Uh i was pretty wasted sat, so if i was weird it wasnt me. It was just vodka bein weird w my phone
Tonite tequila might call you
Be prepared
I just google mapped his house on satellite so i can really see how much money he has. Does that make me shallow?
its been so long since i'vebeen laid i've forgotten what a penis looks like. When a guy makes me hot i picture him finishing the job by whipping a multi-setting showerhead out of his pants.
i'm too stoned to be pregnant. the kicking is morse code for wanting beef jerky.

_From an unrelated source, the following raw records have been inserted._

-- ==== Sys2Proof/WellFormed.lean ====
section
/-! DEFINITION. The ranges of the operands that their types do not already give. The machine runs a command whether or
not it is well-formed; this says which operands a sender can form. -/

namespace Sys2Proof

/-- The widths in bytes of an access (R26). -/
def accessWidth (n : Nat) : Bool := n == 1 || n == 2 || n == 4 || n == 8

/-- A UDP peer has a 32-bit address and a 16-bit port, a CAN peer is one of the two controllers. -/
def peerOk : Peer → Bool
  | .spi => true
  | .udp addr port => decide (addr < 2 ^ 32) && decide (port < 2 ^ 16)
  | .can c => decide (c < 2)

/-- The fields of a request have the widths of R327. -/
def Req.wf (r : Req) : Bool :=
  decide (r.transport < 5) && peerOk r.peer && decide (r.version < 2 ^ 8) && decide (r.flags < 2 ^ 8)
    && decide (r.seq < 2 ^ 16) && decide (r.opcode < 2 ^ 16) && decide (r.params.length < 2 ^ 16)
    && decide (r.tag.length ≤ 16)

/-- The operands of a command are in range. -/
def Instr.wf : Instr → Bool
  | .registerWrite _ _ width a _ _ => accessWidth width && decide (a < 2 ^ 32)
  | .rcFieldRead _ width a _ => accessWidth width && decide (a < 2 ^ 32)
  | .lowWordRead _ width a _ => accessWidth width && decide (a < 2 ^ 32)
  | .targetNoResponse _ _ a _ => decide (a < 2 ^ 32)
  | .sramScrubPass single double _ => decide (single + double ≤ 2 ^ 19)
  | .cfgApplyWrite _ _ => true
  | .t0Deadline _ => true
  | .taskRelease _ _ _ => true
  | .gateIslandLinkTimeout _ _ => true
  | .islandEntryHizTimeout _ _ => true
  | .fastWordsMissing _ _ => true
  | .ledgerInterruption _ _ => true
  | .modOverloadOnset _ _ => true
  | .stuckBitstream _ _ => true
  | .stuckRecovery _ first t => decide (first ≤ t)
  | .islandLoss _ _ _ => true
  | .islandRecovery _ _ => true
  | .fastPathWord _ bits _ => decide (bits < 2 ^ 8)
  | .mediumPathWord _ _ => true
  | .precisionPathWord _ _ => true
  | .decomposerUnsEnd _ _ => true
  | .resamplerOutput _ => true
  | .resamplerPauseEnd _ => true
  | .rsmSourceHold _ => true
  | .rsmSwitchWrite _ => true
  | .rsmXfadeEnd _ => true
  | .shedTap _ _ => true
  | .deadTimeTurnOn _ _ => true
  | .shedRefPop _ _ => true
  | .shedFifoWrite _ _ _ => true
  | .shedEdgeWrite _ _ _ => true
  | .edgeListEntry _ _ => true
  | .shedStartStep _ _ => true
  | .setpRisingEdge high _ => decide (high < 2 ^ 32)
  | .setpointLoss _ _ => true
  | .chirpEnd _ _ => true
  | .cordicCmdWrite _ _ _ => true
  | .cordicDone _ _ => true
  | .gateOwnWrite _ _ => true
  | .gateOwnChangeDone _ => true
  | .uvloTrip _ _ _ _ => true
  | .uvloRelease _ _ _ => true
  | .blankingEnd _ _ => true
  | .desatTrip _ stamp t => decide (stamp ≤ t)
  | .softTimeEnd _ _ => true
  | .millerClampEnable _ _ => true
  | .selvedgeEntry _ _ _ => true
  | .selvedgeSequenceStep _ _ => true
  | .selvedgeHizDelay _ _ => true
  | .selvedgeTableReload _ => true
  | .releaseHoldoffEnd _ _ => true
  | .retryWaitExpiry _ leg _ => leg.all (fun n => decide (n < 24))
  | .retryForgetExpiry _ _ => true
  | .gateClearWrite _ _ => true
  | .gateTestCmdWrite _ _ => true
  | .gateTestDone trip _ => trip.all (fun n => decide (n < 2 ^ 16))
  | .gfkInit ctx _ => decide (ctx < 2 ^ 32)
  | .gfkStep ctx inp out _ => decide (ctx < 2 ^ 32) && decide (inp < 2 ^ 32) && decide (out < 2 ^ 32)
  | .gfkCmdStart ctx inp out _ => decide (ctx < 2 ^ 32) && decide (inp < 2 ^ 32) && decide (out < 2 ^ 32)
  | .gfkCmdStop ctx inp out _ => decide (ctx < 2 ^ 32) && decide (inp < 2 ^ 32) && decide (out < 2 ^ 32)
  | .gfkCmdReset ctx inp out _ => decide (ctx < 2 ^ 32) && decide (inp < 2 ^ 32) && decide (out < 2 ^ 32)
  | .gfkCmdReconOn ctx inp out _ => decide (ctx < 2 ^ 32) && decide (inp < 2 ^ 32) && decide (out < 2 ^ 32)
  | .gfkCmdReconOff ctx inp out _ => decide (ctx < 2 ^ 32) && decide (inp < 2 ^ 32) && decide (out < 2 ^ 32)
  | .deadBusTimerExpiry ctx inp out _ => decide (ctx < 2 ^ 32) && decide (inp < 2 ^ 32) && decide (out < 2 ^ 32)
  | .liveBusTimerExpiry ctx inp out _ => decide (ctx < 2 ^ 32) && decide (inp < 2 ^ 32) && decide (out < 2 ^ 32)
  | .syncHoldExpiry ctx inp out _ => decide (ctx < 2 ^ 32) && decide (inp < 2 ^ 32) && decide (out < 2 ^ 32)
  | .closeTimeout ctx inp out _ => decide (ctx < 2 ^ 32) && decide (inp < 2 ^ 32) && decide (out < 2 ^ 32)
  | .syncTimeout ctx inp out _ => decide (ctx < 2 ^ 32) && decide (inp < 2 ^ 32) && decide (out < 2 ^ 32)
  | .rampComplete ctx inp out _ => decide (ctx < 2 ^ 32) && decide (inp < 2 ^ 32) && decide (out < 2 ^ 32)
  | .frtRecoverExpiry ctx inp out _ => decide (ctx < 2 ^ 32) && decide (inp < 2 ^ 32) && decide (out < 2 ^ 32)
  | .currentLimitHoldExit ctx inp out _ => decide (ctx < 2 ^ 32) && decide (inp < 2 ^ 32) && decide (out < 2 ^ 32)
  | .reconDelayExpiry ctx inp out _ => decide (ctx < 2 ^ 32) && decide (inp < 2 ^ 32) && decide (out < 2 ^ 32)
  | .loomDoneWrite _ _ _ => true
  | .loomCbAppend _ _ a _ _ => decide (a < 2 ^ 32)
  | .loomCbFlush3 _ => true
  | .loomKick _ => true
  | .t3WatchdogExpiry _ => true
  | .loomIpiWrite _ _ => true
  | .loomOverrun _ _ => true
  | .overrunEndStop _ => true
  | .loomFaultStop _ _ _ _ _ _ => true
  | .loomAutorun _ => true
  | .loomCtrlRun _ => true
  | .loomRunEntry _ => true
  | .loomCtrlStop _ => true
  | .loomCtrlHold _ => true
  | .loomCtrlResume _ => true
  | .debugHaltRequest _ => true
  | .debugBreak _ _ _ => true
  | .overlayLegWrite _ code _ => decide (code < 4)
  | .overlayLapse _ _ => true
  | .timerPresetWrite _ _ _ => true
  | .timerExpiry _ _ => true
  | .stationFrameRx transport _ bytes _ => decide (1 ≤ transport ∧ transport ≤ 3) && decide (bytes.length ≤ 1472)
  | .stationTimeout _ _ => true
  | .xchgSwitch _ => true
  | .timeLreqGoWrite _ => true
  | .ialosMsBoundary _ => true
  | .lreqOpen seq mp sid _ => decide (seq < 2 ^ 16) && decide (mp < 2 ^ 8) && decide (sid.length = 24)
  | .lreqClose seq mp _ => decide (seq < 2 ^ 16) && decide (mp < 2 ^ 8)
  | .lreqAckRecords seq upto _ => decide (seq < 2 ^ 16) && decide (upto < 2 ^ 64)
  | .lreqSetField seq mp id _ _ => decide (seq < 2 ^ 16) && decide (mp < 2 ^ 8) && decide (id < 2 ^ 16)
  | .lreqClearCounters seq _ _ => decide (seq < 2 ^ 16)
  | .lreqCalBegin seq _ _ => decide (seq < 2 ^ 16)
  | .lreqCalEnd seq _ _ => decide (seq < 2 ^ 16)
  | .energySave _ => true
  | .ledgerReady _ => true
  | .sealMeasurement _ _ _ => true
  | .bridleInputChange i _ _ => decide (i < 22)
  | .saDiscTimeout _ _ => true
  | .stop1DelayExpiry _ _ => true
  | .imdFault _ => true
  | .imdBlankEnd _ => true
  | .senTestPulse low _ => decide (low < 2 ^ 2)
  | .bridleReset _ _ _ => true
  | .sresStuck _ _ => true
  | .kfCheckExpiry _ _ => true
  | .ckfSupervisionWindow _ _ => true
  | .bridleFault _ => true
  | .degradedModeExpiry _ => true
  | .powerAbsentPermit _ => true
  | .bridleCfgWrite offset _ _ => decide (offset < 2 ^ 12) && decide (offset % 4 = 0)
  | .bridleCfgCheck _ => true
  | .recArm _ _ => true
  | .recStop _ _ => true
  | .recForceTrigger _ _ => true
  | .recFrame _ _ => true
  | .rtrigEdge _ => true
  | .recPostEnd _ _ => true
  | .recFlushExpiry _ _ => true
  | .historyDrained _ _ => true
  | .bobDoorbell _ _ => true
  | .bobResume _ _ => true
  | .bobRestart _ _ => true
  | .bobRefetch _ _ => true
  | .descriptorComplete _ bad late backFail _ =>
    bad.all (fun e => decide (e.1 < 2 ^ 4)) && late.all (fun e => decide (e < 2 ^ 4)) && backFail.all (fun e => decide (e < 2 ^ 4))
  | .hkConversionDone raw _ => decide (raw < 2 ^ 20)
  | .hkRoundTick _ => true
  | .hkRoundEnd _ => true
  | .hkInjectedTrigger source _ => decide (source < 5)
  | .hkResultStale i _ => decide (i < 48)
  | .calStart entry _ => decide (entry < 128)
  | .calZero _ => true
  | .calFull _ => true
  | .calCommit _ => true
  | .calAbort _ => true
  | .calEngineRestore _ => true
  | .calSettleExpiry _ => true
  | .calAveragingDone _ => true
  | .calFlaggedReading _ => true
  | .calTimeout _ => true
  | .calCommitDone _ => true
  | .thermalTick _ => true
  | .thermalRecordWrite _ => true
  | .thRestartWrite _ _ => true
  | .mramOperationDone _ => true
  | .stackResolved _ => true
  | .tomusPacketRx _ _ bytes _ => decide (bytes.length ≤ 2 ^ 16)
  | .spiFrame bytes bits _ => decide (bits ≤ 4096 ∨ bytes.length ≤ bits / 8)
  | .sessionProveTimeout _ => true
  | .sessionIdleTimeout peer _ => peerOk peer
  | .opResultExpiry _ => true
  | .lOperationDone opcode result _ => decide (opcode < 2 ^ 16) && decide (result < 2 ^ 16)
  | .ping req _ => req.wf
  | .identity req _ => req.wf
  | .deviceKey req _ => req.wf
  | .opStatus req _ => req.wf
  | .stats req _ => req.wf
  | .sessionHello req _ => req.wf
  | .sessionProve req _ => req.wf
  | .sessionClose req _ => req.wf
  | .hostkeySet req _ => req.wf
  | .hostkeyClear req _ => req.wf
  | .hostkeyList req _ => req.wf
  | .cfgStatus req _ => req.wf
  | .stageWrite req _ => req.wf
  | .saddleStore req _ => req.wf
  | .tackStore req _ => req.wf
  | .stackSelect req _ => req.wf
  | .saddleAck req _ => req.wf
  | .fieldRead req _ => req.wf
  | .storeRead req _ => req.wf
  | .imgBegin req _ => req.wf
  | .imgWrite req _ => req.wf
  | .imgVerify req _ => req.wf
  | .imgActivate req _ => req.wf
  | .xchgArm req _ => req.wf
  | .xchgCancel req _ => req.wf
  | .imgStatus req _ => req.wf
  | .loomkeySet req _ => req.wf
  | .runStatus req _ => req.wf
  | .loomRun req _ => req.wf
  | .loomStop req _ => req.wf
  | .loomHold req _ => req.wf
  | .loomResume req _ => req.wf
  | .kernelCmd req _ => req.wf
  | .faultClear req _ => req.wf
  | .thermalRestart req _ => req.wf
  | .memRead req _ => req.wf
  | .memWrite req _ => req.wf
  | .mtrOpen req _ => req.wf
  | .mtrClose req _ => req.wf
  | .mtrAckRecords req _ => req.wf
  | .mtrClearCounters req _ => req.wf
  | .mtrRead req _ => req.wf
  | .mtrRecord req _ => req.wf
  | .mtrKeys req _ => req.wf
  | .recCmd req _ => req.wf
  | .recStatus req _ => req.wf
  | .recBlockRead req _ => req.wf
  | .recBlockRelease req _ => req.wf
  | .gateTest req _ => req.wf
  | .selftest req _ => req.wf
  | .calCmd req _ => req.wf
  | .calExport req _ => req.wf
  | .calRestore req _ => req.wf
  | .rsmCoefWrite req _ => req.wf
  | .rsmSwitch req _ => req.wf
  | .timeRead req _ => req.wf
  | .timeSet req _ => req.wf
  | .pairStatus req _ => req.wf
  | .pairYield req _ => req.wf
  | .pairTakeback req _ => req.wf
  | .eventRead req _ => req.wf
  | .logbookRead req _ => req.wf
  | .thermalRead req _ => req.wf
  | .ethFrameRx _ frame _ _ _ => decide (14 ≤ frame.length ∧ frame.length ≤ 1518)
  | .prpSupervisionTx _ => true
  | .canFrameRx _ ident ext fd _ bytes _ =>
    decide (ident < 2 ^ (if ext then 29 else 11)) && decide (bytes.length ≤ (if fd then 64 else 8))
  | .canBusOff _ _ => true
  | .canBusOffRecovery _ _ => true
  | .ptpSyncRx _ msg _ _ => decide (34 ≤ msg.length)
  | .ptpAnnounceRx _ msg _ => decide (34 ≤ msg.length)
  | .ptpPdelayRx _ msg _ _ _ => decide (34 ≤ msg.length)
  | .ptpIntervalTx _ _ _ _ => true
  | .ptpSyncTimeout _ => true
  | .holdoverExpiry _ => true
  | .ialosSecondBoundary _ => true
  | .tppsFall _ => true
  | .filutFrameRx _ start t => decide (start ≤ t)
  | .filutLinkDown _ => true
  | .filutSegmentTx _ => true
  | .phandNFall _ => true
  | .pownNRise _ => true
  | .handoverTimeout _ => true
  | .silentTakeover _ => true
  | .takeoverBoundary _ => true
  | .takebackRequest _ => true
  | .pairStart _ _ _ => true
  | .redCtrlYield _ => true
  | .redCtrlInhibit _ => true
  | .redCtrlAllow _ => true
  | .vinValid _ => true
  | .vinfDeclared _ => true
  | .vinfClear _ => true
  | .vinfGraceExpiry _ => true
  | .vinfShedTimeout _ => true
  | .powerFailFinalWrite _ _ => true
  | .holdup12v _ => true
  | .holdupFull _ => true
  | .vbakLoss _ => true
  | .pwrDomainOn _ _ => true
  | .pwrDomainOff _ _ _ => true
  | .pwrDomainCycle _ _ _ => true
  | .pd11CycleRestart _ => true
  | .pwrSleepLevel1 _ => true
  | .pwrSleepLevel2 _ => true
  | .pwrSleepExit _ => true
  | .wakeNLow _ _ => true
  | .rtcAlarm _ => true
  | .pinReset _ _ => true
  | .stewardWatchdogExpiry _ _ => true
  | .softwareReset _ _ => true
  | .coreSupervisorReset _ _ => true
  | .startupStep _ => true
  | .unitReady _ => true
  | .lockDeclared _ _ => true
  | .lossOfLock _ _ _ _ => true
  | .lossOfReference _ => true
  | .lockfFilterFault _ _ => true
  | .referenceRecovered _ => true
  | .relockHoldExpiry _ => true
  | .gateIslandLinkLost _ _ => true
  | .gateIslandSupplyUp _ _ => true
  | .ethLinkChange _ _ speed _ => decide (speed < 4)
  | .ptpAnnounceTimeout _ _ => true
  | .redStartWaitExpiry _ _ _ => true
  | .filtFltClear _ _ => true

end Sys2Proof
end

when i spit it made a heart shape. i think it's a sign
Last thing I remember is Dusty riding the bikes we "borrowed" from the hotel through the CVS while the rest of us picked up the girls who were laughing at him
Every concussion has its silver lining
I kind of learned that hotels are unnecessary. Boys will just take you home, but that's tough with a group. I believe in us, though.
When we got home I apparently addressed everyone as 'peasant' since it was my birthday, this followed by me demanding for my "peasants to wash me".
Ok, now help me add to my topless picture collection, i'm going to make myself a calendar
I woke up at 3:30 this morning to pee. Luckily, I didn't have to travel far as I was asleep in my CLOSET on my yoga mat. Good news is I had a pillow...
He asked me if I want to play Uber Driver, is this some new sex game or is he drunk and asking for a ride home?
The stripper was super into me until she pulled out my tits then I realized.... This bitch is just using my ass to get MORE TIPS
I really love you. Like, more than tequila...& we both know that's my favorite.